• EXERCISE: Copy out each line of the entries where the word "pwmGrpdivWrite" is present.

• RECORDS FOR THIS EXERCISE:
·····

-- ==== Sys2Proof/Tests/Slice0.lean ====
section
/-! SUPPORT. Tests: the checks of WellFormed refuse an ill-formed command each, values the spec works out, one command on a small state,
and for every statement states and operands that meet the hypotheses of each of its clauses. -/

set_option maxRecDepth 100000

open Sys2Proof
open Sys2Proof.Machine

namespace Sys2Proof.Tests

/-- A block with every domain on. -/
def allOn : Dev := ((({} : Dev).wr R.FSYS_PWRSTAT.ON 0x1F).wr R.HSYS_PWRSTAT.ON 0x1F)

/-- The state with a block and nothing waiting. -/
def at' (d : Dev) : State := { dev := d, pending := [] }

/-- A stream active in bank 0. -/
def withStream (d : Dev) (x : StreamData) : Dev := { (d.wr R.STS_BANK.ACTV 1) with st := { d.st with banks := [x, {}] } }

/-! ## WellFormed -/

theorem test_ill_formed_refused_0 : ([.watchdogService .field (2 ^ 32), .swFmp (2 ^ 16), .swField (2 ^ 16), .swWarm (2 ^ 16), .swCold (2 ^ 16), .modeReq (2 ^ 16) 1,
    .modeReq 1 (2 ^ 8), .reArm (2 ^ 16) 1 true, .reArm 1 (2 ^ 8) true, .flueRetrain .field 0 65, .flueCellReceive .field [], .heartbeat (2 ^ 32) 1,
    .heartbeat 1 (2 ^ 8), .hbAck (2 ^ 32) 1 1, .hbAck 1 (2 ^ 32) 1, .hbAck 1 1 (2 ^ 64), .tripDevice (2 ^ 8) 1 1 1, .tripDevice 1 (2 ^ 8) 1 1,
    .tripDevice 1 1 (2 ^ 16) 1, .tripDevice 1 1 1 (2 ^ 32), .tripOutput (2 ^ 8) 1 1, .tripOutput 1 (2 ^ 16) 1, .tripOutput 1 1 (2 ^ 32),
    .tripLegGroup (2 ^ 8) 1 1, .tripLegGroup 1 (2 ^ 16) 1, .tripLegGroup 1 1 (2 ^ 32), .quenchAll (2 ^ 16) 1, .quenchAll 1 (2 ^ 32),
    .quenchOut 0 (2 ^ 16) 1, .quenchOut 0 1 (2 ^ 32)] :
    List Instr).all (fun i => !i.wellFormed) = true := by decide

theorem test_ill_formed_refused_1 : ([.paramWr (List.replicate 57 0), .paramRd (List.replicate 57 0), .targetSet (List.replicate 57 0), .paramRsp (2 ^ 16) 1 1 1 1 [],
    .paramRsp 1 (2 ^ 8) 1 1 1 [], .paramRsp 1 1 (2 ^ 8) 1 1 [], .paramRsp 1 1 1 (2 ^ 16) 1 [], .paramRsp 1 1 1 1 (2 ^ 8) [],
    .paramRsp 1 1 1 1 1 (List.replicate 13 0), .paramRsp 1 1 1 1 1 [2 ^ 32], .timeSync (2 ^ 64) 1 1 1 1 1, .timeSync 1 (2 ^ 32) 1 1 1 1,
    .timeSync 1 1 (2 ^ 8) 1 1 1, .timeSync 1 1 1 (2 ^ 8) 1 1, .timeSync 1 1 1 1 (2 ^ 16) 1, .timeSync 1 1 1 1 1 (2 ^ 32), .event 0 (2 ^ 8) 1 1 1 [],
    .event 0 1 (2 ^ 16) 1 1 [], .event 0 1 1 (2 ^ 64) 1 [], .event 0 1 1 1 (2 ^ 64) [], .event 0 1 1 1 1 (List.replicate 10 0),
    .event 0 1 1 1 1 [2 ^ 32], .telemetry (2 ^ 8) 1 1 1 [1], .telemetry 1 (2 ^ 8) 1 1 [1], .telemetry 1 1 3 1 [1], .telemetry 1 1 1 (2 ^ 32) [1],
    .telemetry 1 1 1 1 [], .telemetry 1 1 1 1 (List.replicate 13 0), .telemetry 1 1 1 1 [2 ^ 32], .recordReady 4 1 1 1] :
    List Instr).all (fun i => !i.wellFormed) = true := by decide

theorem test_ill_formed_refused_2 : ([.recordReady 1 2 1 1, .recordReady 1 1 (2 ^ 32) 1, .recordReady 1 1 1 (2 ^ 64), .imgCtrlBegin (2 ^ 16) 1, .imgCtrlBegin 1 (2 ^ 32),
    .imgData (2 ^ 16) 1 [1], .imgData 1 (2 ^ 32) [1], .imgData 1 1 [], .imgData 1 1 (List.replicate 49 0),
    .imgCtrlEnd (2 ^ 16) (List.replicate 48 0), .imgCtrlEnd 1 [], .imgCtrlAbort (2 ^ 16), .imgStat (2 ^ 16) 1, .imgStat 1 (2 ^ 8),
    .stsPersist (2 ^ 32), .ptpOffsetSample 0 (2 ^ 31), .stcSetsecHiArm (2 ^ 32), .lawManWrite 0 (2 ^ 32), .dgrVarreq 0 (2 ^ 32),
    .dgrLostWrite 0 (2 ^ 32), .pwmGrpdivWrite 0 (2 ^ 32), .pwmForceWrite 0 (2 ^ 32), .trpClr 0 (2 ^ 32), .trpSwclr (2 ^ 32),
    .fbaConversionSlot 0 (2 ^ 15), .ctrStart (2 ^ 6), .ctrSequencerBoundary (2 ^ 48), .demandRecord (List.replicate 57 0), .shrNextatArm (2 ^ 32),
    .ethFrameReceive 0 (List.replicate 1527 0) true] :
    List Instr).all (fun i => !i.wellFormed) = true := by decide

theorem test_ill_formed_refused_3 : ([.fnetGclctlApply 0 (2 ^ 6), .svPublication 0 [] (2 ^ 32), .testOutputConfigWrite 0 true (2 ^ 32), .metEclr (2 ^ 32),
    .lrImageStaged (2 ^ 32) 1 (List.replicate 48 0), .lrImageStaged 1 (2 ^ 32) (List.replicate 48 0), .lrImageStaged 1 1 [], .lrActivate (2 ^ 16),
    .sealRequest (2 ^ 16), .bilRecack (2 ^ 32), .bilLogack (2 ^ 32), .recReqBegin (2 ^ 16) 1, .recReqBegin 1 (2 ^ 32), .recData (2 ^ 16) 1 [1] true,
    .recData 1 (2 ^ 32) [1] true, .recData 1 1 [] true, .recData 1 1 (List.replicate 49 0) true, .theftWatchBlock [],
    .t1sFrame 0 (List.replicate 1527 0) true 1, .controlPilotPeriod 0 none none 1001, .proximityReading 0 (2 ^ 32), .flowWindow 0 (2 ^ 32),
    .chainResponse true [] (2 ^ 32), .stkOwcfgStart (2 ^ 8) 1, .stkOwcfgStart 1 (2 ^ 16), .hrngTailWrite 0 (2 ^ 16),
    .hostBadAccess (2 ^ 40) true true true, .hsysImgok (2 ^ 32), .hevtClaimWrite (2 ^ 32), .canFrameReceived 0 (List.replicate 21 0)] :
    List Instr).all (fun i => !i.wellFormed) = true := by decide

theorem test_ill_formed_refused_4 : ([.canFrameReceived 0 [2 ^ 32], .canFilterWrite 0 0 0 (2 ^ 32), .thresholdWrite .field true (2 ^ 32), .fthmRecctl (2 ^ 32),
    .injectionStart .field 64 1, .injectionStart .field 1 (2 ^ 8), .injectionEnd 64 1, .injectionEnd 1 (2 ^ 8), .jrnData (2 ^ 16) 1 [1] true,
    .jrnData 1 (2 ^ 32) [1] true, .jrnData 1 1 [] true, .jrnData 1 1 (List.replicate 49 0) true, .capReqBegin (2 ^ 16) 1, .capReqBegin 1 (2 ^ 32),
    .capReqEnd (2 ^ 16), .capReqAbort (2 ^ 16), .capData (2 ^ 16) 1 [1] true, .capData 1 (2 ^ 32) [1] true, .capData 1 1 [] true,
    .capData 1 1 (List.replicate 49 0) true, .ashReqBegin (2 ^ 16), .ashData (2 ^ 16) 1 [1] true, .ashData 1 (2 ^ 32) [1] true, .ashData 1 1 [] true,
    .ashData 1 1 (List.replicate 49 0) true, .ashGatherComplete (2 ^ 32), .badAccess (2 ^ 26) true true, .registerWrite (2 ^ 40) 1,
    .registerWrite 1 (2 ^ 32), .registerReadClear (2 ^ 40)] :
    List Instr).all (fun i => !i.wellFormed) = true := by decide

theorem test_ill_formed_refused_5 : ([.latchedPairRead (2 ^ 40), .hfluHbkick (2 ^ 32), .hostEccError true (2 ^ 40) true, .fmpWindowEccError (2 ^ 32)] :
    List Instr).all (fun i => !i.wellFormed) = true := by decide

theorem test_ill_formed_ash_area_refused (area : List Byte) (h : area.length = 1048577) :
    (Instr.fieldAshReady area).wellFormed = false := by
  simp [Instr.wellFormed, h]

theorem test_well_formed_accepted_0 : ([.watchdogService .field 1, .swFmp 1, .swField 1, .swWarm 1, .swCold 1, .modeReq 1 1, .reArm 1 1 true, .flueRetrain .field 0 1,
    .flueCellReceive .field (List.replicate 64 0), .heartbeat 1 1, .hbAck 1 1 1, .tripDevice 1 1 1 1, .tripOutput 1 1 1, .tripLegGroup 1 1 1,
    .quenchAll 1 1, .quenchOut 0 1 1, .paramWr [], .paramRd [], .targetSet [], .paramRsp 1 1 1 1 1 [], .timeSync 1 1 1 1 1 1, .event 0 1 1 1 1 [],
    .telemetry 1 1 1 1 [1], .recordReady 1 1 1 1, .imgCtrlBegin 1 1, .imgData 1 1 [1], .imgCtrlEnd 1 (List.replicate 48 0), .imgCtrlAbort 1,
    .imgStat 1 1, .stsPersist 1] :
    List Instr).all Instr.wellFormed = true := by decide

theorem test_well_formed_accepted_1 : ([.ptpOffsetSample 0 1, .stcSetsecHiArm 1, .lawManWrite 0 1, .dgrVarreq 0 1, .dgrLostWrite 0 1, .pwmGrpdivWrite 0 1, .pwmForceWrite 0 1,
    .trpClr 0 1, .trpSwclr 1, .fbaConversionSlot 0 1, .ctrStart 1, .ctrSequencerBoundary 1, .demandRecord [], .shrNextatArm 1,
    .ethFrameReceive 0 [] true, .fnetGclctlApply 0 1, .svPublication 0 [] 1, .testOutputConfigWrite 0 true 1, .metEclr 1,
    .lrImageStaged 1 1 (List.replicate 48 0), .lrActivate 1, .sealRequest 1, .bilRecack 1, .bilLogack 1, .recReqBegin 1 1, .recData 1 1 [1] true,
    .theftWatchBlock (List.replicate 4 []), .t1sFrame 0 [] true 1, .controlPilotPeriod 0 none none 1, .proximityReading 0 1] :
    List Instr).all Instr.wellFormed = true := by decide

theorem test_well_formed_accepted_2 : ([.flowWindow 0 1, .chainResponse true [] 1, .stkOwcfgStart 1 1, .hrngTailWrite 0 1, .hostBadAccess 1 true true true, .hsysImgok 1,
    .hevtClaimWrite 1, .canFrameReceived 0 [], .canFilterWrite 0 0 0 1, .thresholdWrite .field true 1, .fthmRecctl 1, .injectionStart .field 1 1,
    .injectionEnd 1 1, .jrnData 1 1 [1] true, .capReqBegin 1 1, .capReqEnd 1, .capReqAbort 1, .capData 1 1 [1] true, .fieldAshReady [],
    .ashReqBegin 1, .ashData 1 1 [1] true, .ashGatherComplete 1, .badAccess 1 true true, .registerWrite 1 1, .registerReadClear 1,
    .latchedPairRead 1, .hfluHbkick 1, .hostEccError true 1 true, .fmpWindowEccError 1] :
    List Instr).all Instr.wellFormed = true := by decide

/-! ## Values the spec works out -/

/-- The check value of CRC-32C over "123456789" (RFC 3720, appendix B.4). -/
theorem test_crc32c_check_value : crc32c [0x31, 0x32, 0x33, 0x34, 0x35, 0x36, 0x37, 0x38, 0x39] = 0xE3069283 := by decide

/-- Example 0-1. -/
theorem test_leg_register_address : (R.PWM_DTF.DT 17 3).addr = 0x00104588 := by decide

/-- Example 0-1. -/
theorem test_output_register_address : 0x1000 * 3 + (0x00240010 : Nat) = 0x00243010 ∧ (findReg 0x00243010).isSome = true := by decide

/-- Example 6-1, the row's accumulator. -/
theorem test_row_accumulates : rowAcc [0x3F50000000, 0x3FFFFFFFFD] 0 2 [12345, 7] 0 {} = { acc := 8284589260789, sat := false } := by decide

/-- Example 6-1, the writeback with OSH 0. -/
theorem test_row_writes_back : writeback 8284589260789 0 = (7716, false) := by decide

/-- Example 6-1, the writeback with OSH 6 saturates. -/
theorem test_row_saturates : writeback 67108863999999989 6 = (2147483647, true) := by decide

/-- Example 7-2, the transfer tick's term and the next output. -/
theorem test_pi_transfer : (term 0x30000000 1237).1 = 996163977216 ∧ (wb (term 0x30000000 1237).1).1 = 928 ∧
    (wb (19072 * 2 ^ 30 + (term 0x30000000 1300).1)).1 = 20047 ∧ (wb (term 0xE0000000 1300).1).1 + 20047 = 19397 := by decide

/-- Example 9-1. -/
theorem test_duty_width : dutyWidth 13743895 1280000 = 8192 := by decide

/-- Example 9-1, period 1 of DROP: no pulse, carry 512. -/
theorem test_drop_drops : minPulse { dtr := 7680, dtf := 5120, tmin := 5120 } 1280000 8192 0 = (0, 512, true, false) := by decide

/-- Example 9-1, period 10 of DROP: w_eff 12,800, carry 0. -/
theorem test_drop_delivers : minPulse { dtr := 7680, dtf := 5120, tmin := 5120 } 1280000 8192 4608 = (12800, 0, false, false) := by decide

/-- Example 9-1, period 1 of STRETCH: a pulse of 200 ns after dead time, carry −4,608. -/
theorem test_stretch_widens :
    minPulse { dtr := 7680, dtf := 5120, tmin := 5120, stretch := true } 1280000 8192 0 = (12800, -4608, false, true) := by decide

/-- Example 9-1, period 2 of STRETCH: no pulse, carry −4,096. -/
theorem test_stretch_owes :
    (minPulse { dtr := 7680, dtf := 5120, tmin := 5120, stretch := true } 1280000 8192 (-4608)).1 = 0 ∧
    (minPulse { dtr := 7680, dtf := 5120, tmin := 5120, stretch := true } 1280000 8192 (-4608)).2.1 = -4096 := by decide

/-- Example 22-1: STC_CNT is a register, 0x04_0038 is reserved. -/
theorem test_register_map : (findReg 0x030048).map RegDesc.name = some "STC_CNT" ∧ findReg 0x040038 = none := by decide

/-! ## One command on a small state -/

/-- The block after one command. -/
def after (c : Instr) (d : Dev) : Dev :=
  match exec c (at' d) with
  | .next t => t.dev
  | _ => d

/-- R412: a bad access is shown, counted, and reads 0. -/
theorem test_bad_access_is_counted :
    ((after (.badAccess 0x040038 false false) allOn).rd R.FSYS_BADADDR.COUNT,
     (after (.badAccess 0x040038 false false) allOn).lastRead) = (1, 0) := by decide

/-- R388: a threshold write out of order sets ORDERR and leaves the thresholds. -/
theorem test_threshold_order :
    ((after (.thresholdWrite .field false 0x404040) allOn).rd R.FTHM_STAT.ORDERR,
     (after (.thresholdWrite .field false 0x404040) allOn).rd R.FTHM_THR.WARN) = (1, R.FTHM_THR.WARN.reset) := by decide
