-- ==== Sys2Proof/Machine/Encode.lean ====
section
/-!
DEFINITION. ENCODE, the typed level (40_encode.md R100).
-/

namespace Sys2Proof.Machine

/-- ENCODE (R100): every record has exactly one word; there is no error path and no check of meaning (R120). -/
def execEncode (f : Flags) (s : State) : Host.Outcome State Fault Refusal := deliver (encodeWord f) s

end Sys2Proof.Machine
end

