-- ==== Sys2Proof/Machine/Core.lean ====
section
/-!
DEFINITION. The machine as the host's interface names it.
-/

def Sys2Proof.core : Host.Core := { State := Sys2Proof.Machine.State, Fault := Sys2Proof.Machine.Fault, Refusal := Sys2Proof.Machine.Refusal, step := Sys2Proof.Machine.step, reset := Sys2Proof.Machine.State.reset }
end

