-- ==== Sys2Proof/Laws/Ops.lean ====
section
/-!
SUPPORT. What each shared operation can do, once: the check and the record it lets through, the evaluation of the
ports, delivering and raising, and the next evaluation.
-/

namespace Sys2Proof.Machine

/-- The check of R132 in the terms of the code tables. -/
theorem fieldOutOfRange_eq (p : Ports) :
    fieldOutOfRange p = !(opcodeInRange p.opcode && responseCodeInRange p.responseCode) := by
  simp only [fieldOutOfRange, opcodeInRange, responseCodeInRange, Bool.not_and]
  congr 1 <;> simp only [← decide_not, not_le]

/-- The check turns away exactly the ports that name no record. -/
theorem recordOfPorts_eq_none_iff (p : Ports) : recordOfPorts p = none ↔ fieldOutOfRange p = true := by
  rw [fieldOutOfRange_eq, ← recordOfPorts_isSome]
  cases recordOfPorts p <;> simp

/-- Ports that name a record pass the check. -/
theorem fieldOutOfRange_of_record {p : Ports} {f : Flags} (h : recordOfPorts p = some f) :
    fieldOutOfRange p = false := by
  rw [fieldOutOfRange_eq, ← recordOfPorts_isSome, h]; rfl

theorem evaluatePorts_of_record {p : Ports} {f : Flags} (h : recordOfPorts p = some f) :
    evaluatePorts p = .word (encodeWord f) := by
  simp [evaluatePorts, fieldOutOfRange_of_record h, h]

theorem evaluatePorts_of_outOfRange {p : Ports} (h : fieldOutOfRange p = true) :
    evaluatePorts p = .invalidFieldValue := by
  simp [evaluatePorts, h]

/-- The evaluation of the ports is one of two cases: a record's word, or the error. -/
theorem evaluatePorts_cases (p : Ports) :
    (∃ f, recordOfPorts p = some f ∧ portsOfRecord f = p ∧ evaluatePorts p = .word (encodeWord f)) ∨
    (fieldOutOfRange p = true ∧ evaluatePorts p = .invalidFieldValue) := by
  cases h : recordOfPorts p with
  | some f => exact .inl ⟨f, rfl, portsOfRecord_of_recordOfPorts h, evaluatePorts_of_record h⟩
  | none =>
    have hr := (recordOfPorts_eq_none_iff p).1 h
    exact .inr ⟨hr, evaluatePorts_of_outOfRange hr⟩

@[simp] theorem deliver_eq (w : Word) (s : State) : deliver w s = .next (driveOutputs (.word w) s) := rfl

@[simp] theorem raiseInvalidFieldValue_eq (s : State) :
    raiseInvalidFieldValue s = .next (driveOutputs .invalidFieldValue s) := rfl

/-- ENCODE_RAW puts the evaluation of its ports on the outputs. -/
theorem execEncodeRaw_eq (p : Ports) (s : State) :
    execEncodeRaw p s = .next (driveOutputs (evaluatePorts p) s) := by
  unfold execEncodeRaw
  cases evaluatePorts p <;> rfl

theorem fetch_of_pending_nil {s : State} (h : s.pending = []) : fetch s = (heldEvaluation s.ports, s) := by
  simp [fetch, h]

theorem fetch_of_pending_cons {s : State} {e : Evaluation} {rest : List Evaluation} (h : s.pending = e :: rest) :
    fetch s = (e, drivePorts (portsOfVector (vectorOfWord e.word)) (setPending rest s)) := by
  simp [fetch, h]

/-- The evaluation of the held inputs always has a reading. -/
theorem decode_heldEvaluation (p : Ports) : decode (heldEvaluation p) = .ok (decodeVector (vectorOfPorts p)) := by
  simp [decode, heldEvaluation]

end Sys2Proof.Machine
end

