theorem responseCodeOfCode_eq_none_iff {c : Nibble} : responseCodeOfCode c = none ↔ 6 ≤ c.toNat := by
  rw [← Option.not_isSome_iff_eq_none, responseCodeOfCode_isSome, responseCodeInRange_iff, not_le]
  rfl

end Sys2Proof

/-!
The word and the step at both levels (spec/30_encoding.md): the layout of every word, what ENCODE_RAW and the rows of the
table answer, and one step on any vector, record or operation.
-/

namespace Sys2Proof.Machine

/-! ### The layout of the word -/

/-- R75: the fields of a word in the layout FLAGS16 are the codes it was laid out from. -/
@[simp] theorem fieldsOfWord_flags16 (p : Ports) : fieldsOfWord (flags16 p) = p := by
  obtain ⟨mt, op, aa, tc, rd, ra, rc⟩ := p
  simp only [fieldsOfWord, flags16, Ports.mk.injEq]
  refine ⟨?_, ?_, ?_, ?_, ?_, ?_, ?_⟩ <;>
  · ext i hi
    simp only [BitVec.getElem_extractLsb', BitVec.getLsbD_cast, BitVec.getLsbD_append]
    interval_cases i <;> simp

/-- R75: the fields of a record's word are the record's codes. -/
@[simp] theorem fieldsOfWord_encodeWord (f : Flags) : fieldsOfWord (encodeWord f) = portsOfRecord f := by
  rw [encodeWord_eq_flags16, fieldsOfWord_flags16]

/-- R69: the layout FLAGS16 is the input vector with three zero bits inserted above bit 3. -/
theorem flags16_eq_insert_zeros (p : Ports) :
    flags16 p = ((vectorOfPorts p).extractLsb' 4 9 ++ 0b000#3 ++ (vectorOfPorts p).extractLsb' 0 4).cast rfl := by
  simp only [flags16, vectorOfPorts, BitVec.cast_eq, BitVec.extractLsb'_append_eq_left,
    BitVec.extractLsb'_append_eq_right]

/-- A switch stands in the word as its own bit (R64). -/
theorem getLsbD_of_extractLsb'_eq_bitOfBool {w : Word} {k : Nat} {b : Bool}
    (h : w.extractLsb' k 1 = bitOfBool b) : w.getLsbD k = b := by
  have hbit := congrArg (fun x : Bit => x.getLsbD 0) h
  simpa [bitOfBool] using hbit

/-- Settles O1: the codes are the tables, and a word's fields are the codes of its record. -/
theorem fieldCodesAreTheTables : Obligations.FieldCodesAreTheTables := by
  refine ⟨by decide, by decide, by decide, by decide, fun _ _ => messageTypeOfCode_eq_iff,
    fun _ _ => opcodeOfCode_eq_some_iff, fun _ _ => responseCodeOfCode_eq_some_iff, fun _ => opcodeOfCode_eq_none_iff,
    fun _ => responseCodeOfCode_eq_none_iff, fun f k b hk => ?_, fun f => ?_⟩
  · simp only [List.mem_cons, List.not_mem_nil, Prod.mk.injEq, or_false] at hk
    apply getLsbD_of_extractLsb'_eq_bitOfBool
    obtain ⟨rfl, rfl⟩ | ⟨rfl, rfl⟩ | ⟨rfl, rfl⟩ | ⟨rfl, rfl⟩ := hk
    · exact congrArg Ports.authoritative (fieldsOfWord_encodeWord f)
    · exact congrArg Ports.truncated (fieldsOfWord_encodeWord f)
    · exact congrArg Ports.recursionDesired (fieldsOfWord_encodeWord f)
    · exact congrArg Ports.recursionAvailable (fieldsOfWord_encodeWord f)
  · exact ⟨congrArg Ports.messageType (fieldsOfWord_encodeWord f), congrArg Ports.opcode (fieldsOfWord_encodeWord f),
      congrArg Ports.responseCode (fieldsOfWord_encodeWord f)⟩

/-! ### The reserved bits -/

theorem getLsbD_of_wordReserved {w : Word} (h : wordReserved w = 0) :
    w.getLsbD 6 = false ∧ w.getLsbD 5 = false ∧ w.getLsbD 4 = false := by
  have hbit (k : Nat) (hk : k < 3) : w.getLsbD (4 + k) = false := by
    have hz := congrArg (fun x : BitVec 3 => x.getLsbD k) h
    simpa [wordReserved, hk] using hz
  exact ⟨hbit 2 (by decide), hbit 1 (by decide), hbit 0 (by decide)⟩

theorem flagsPort_of_error {s : State} (h : invalidFieldValuePort s = 1) : flagsPort s = 0x0000 := by
  unfold invalidFieldValuePort at h
  unfold flagsPort
  split at h
  next => cases h
  next => rfl

/-- Settles O34: the mask clears the reserved bits of a record's word, and the outputs after a step are the function of
the inputs. -/
theorem reservedBitsAlwaysZero : Obligations.ReservedBitsAlwaysZero := by
  refine ⟨fun f => getLsbD_of_wordReserved (wordReserved_encodeWord f), fun s t hstep => ⟨?_, flagsPort_of_error⟩⟩
  exact getLsbD_of_wordReserved (reservedBitsZero_of_outputsMatchInputs (outputsMatchInputs_of_step hstep))

/-- Settles O5: each pattern lies within one field, so each row is a range of one code. -/
theorem illegalExactlyWhenARowMatches : Obligations.IllegalExactlyWhenARowMatches := by
  refine ⟨fun p => ?_, fun _ => any_invalidRows_iff, fun _ => decodeVector_eq_encodeRaw_iff, fun f => ?_⟩
  · simp only [← rowMatches_iff, rowMatches_opcode3_iff, rowMatches_opcode4To7_iff, rowMatches_opcode8To15_iff,
      rowMatches_responseCode6To7_iff, rowMatches_responseCode8To15_iff, portsOfVector_vectorOfPorts, and_self]
  · have hplace := setWidth_extractLsb'_shiftLeft (encodeWord f) 4 3
    have hz : (encodeWord f).extractLsb' 4 3 = 0 := wordReserved_encodeWord f
    rw [hz] at hplace
    exact hplace.symm

/-! ### The outcome of an evaluation -/

theorem fieldOutOfRange_iff {p : Ports} :
    fieldOutOfRange p = true ↔ p.opcode.toNat > 2 ∨ p.responseCode.toNat > 5 := by
  simp [fieldOutOfRange]

/-- The evaluation of the ports is the error for a code out of range, else the codes in the layout FLAGS16 (R65, R130). -/
theorem evaluatePorts_eq (p : Ports) :
    evaluatePorts p =
      if p.opcode.toNat > 2 ∨ p.responseCode.toNat > 5 then .invalidFieldValue else .word (flags16 p) := by
  obtain ⟨f, hrecord, rfl, hword⟩ | ⟨hrange, herror⟩ := evaluatePorts_cases p
  · rw [hword, encodeWord_eq_flags16, if_neg]
    rw [← fieldOutOfRange_iff, fieldOutOfRange_of_record hrecord]
    decide
  · rw [herror, if_pos (fieldOutOfRange_iff.1 hrange)]

/-- Settles O24: both sides put the evaluation of the same ports on the outputs, whatever the form. -/
theorem portRowsAreEncodeRaw : Obligations.PortRowsAreEncodeRaw := by
  intro i s _
  rw [exec_eq, exec_eq]
  rfl

/-- Settles O22: ENCODE_RAW evaluates the record's own ports, and valid codes evaluate to the layout FLAGS16. -/
theorem encodeRawAgreesWithEncode : Obligations.EncodeRawAgreesWithEncode := by
  refine ⟨fun f s => ?_, fun p s hop hrc => ?_⟩
  · rw [exec_eq, exec_eq]
    rfl
  · have hvalid : ¬(p.opcode.toNat > 2 ∨ p.responseCode.toNat > 5) := by omega
    refine ⟨driveOutputs (.word (flags16 p)) s, ?_, rfl, flags16_eq_insert_zeros p⟩
    rw [exec_eq, portsOfInstr, evaluatePorts_eq, if_neg hvalid]
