-- ==== Sys2Proof/Machine/Checksum.lean ====
section
/-! DEFINITION. The checksum function `CK` (spec/40_checksum.md): an open parameter of which the rules state
only some values, with the properties R104 and R105 named as predicates of a candidate function. -/

namespace Sys2Proof.Machine

/-- One byte of the recurrence of R107, on the pair `(a, b)`. -/
def adlerByte (ab : Nat × Nat) (x : Byte) : Nat × Nat :=
  let a := (ab.1 + x.toNat) % 65521
  (a, (ab.2 + a) % 65521)

/-- `ADLER32`, the standard Adler-32 (R107; the definition is PRESUMED, log entry 2). -/
def adler32 (bs : List Byte) : Checksum :=
  let ab := bs.foldl adlerByte (1, 0)
  BitVec.ofNat 32 (ab.2 * 65536 + ab.1)

/-- Property CK_ZERO of a candidate checksum function (R104). -/
def CkZero (c : List Byte → Checksum) : Prop := ∀ n, c (zeros n) = adler32 (zeros n)

/-- Property CK_SMALL_ADLER of a candidate checksum function (R105): a named hypothesis of the claims that need
concrete SET bytes, never a definition (D3). -/
def CkSmallAdler (c : List Byte → Checksum) : Prop := ∀ b : List Byte, b.length = 4 → c b = adler32 b

/-- `CK` (R100): on all-zero inputs the value R104 fixes, on every other input the free value
`Config.ckReference` (log entry 1). The one function serves requests and reports (R102). -/
def ck (bs : List Byte) : Checksum :=
  if bs.all (· == 0) then adler32 bs else Config.ckReference bs

end Sys2Proof.Machine
end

·····

• PROBLEM SOLUTION:
    .dgrLostWrite 0 (2 ^ 32), .pwmGrpdivWrite 0 (2 ^ 32), .pwmForceWrite 0 (2 ^ 32), .trpClr 0 (2 ^ 32), .trpSwclr (2 ^ 32),
theorem test_well_formed_accepted_1 : ([.ptpOffsetSample 0 1, .stcSetsecHiArm 1, .lawManWrite 0 1, .dgrVarreq 0 1, .dgrLostWrite 0 1, .pwmGrpdivWrite 0 1, .pwmForceWrite 0 1,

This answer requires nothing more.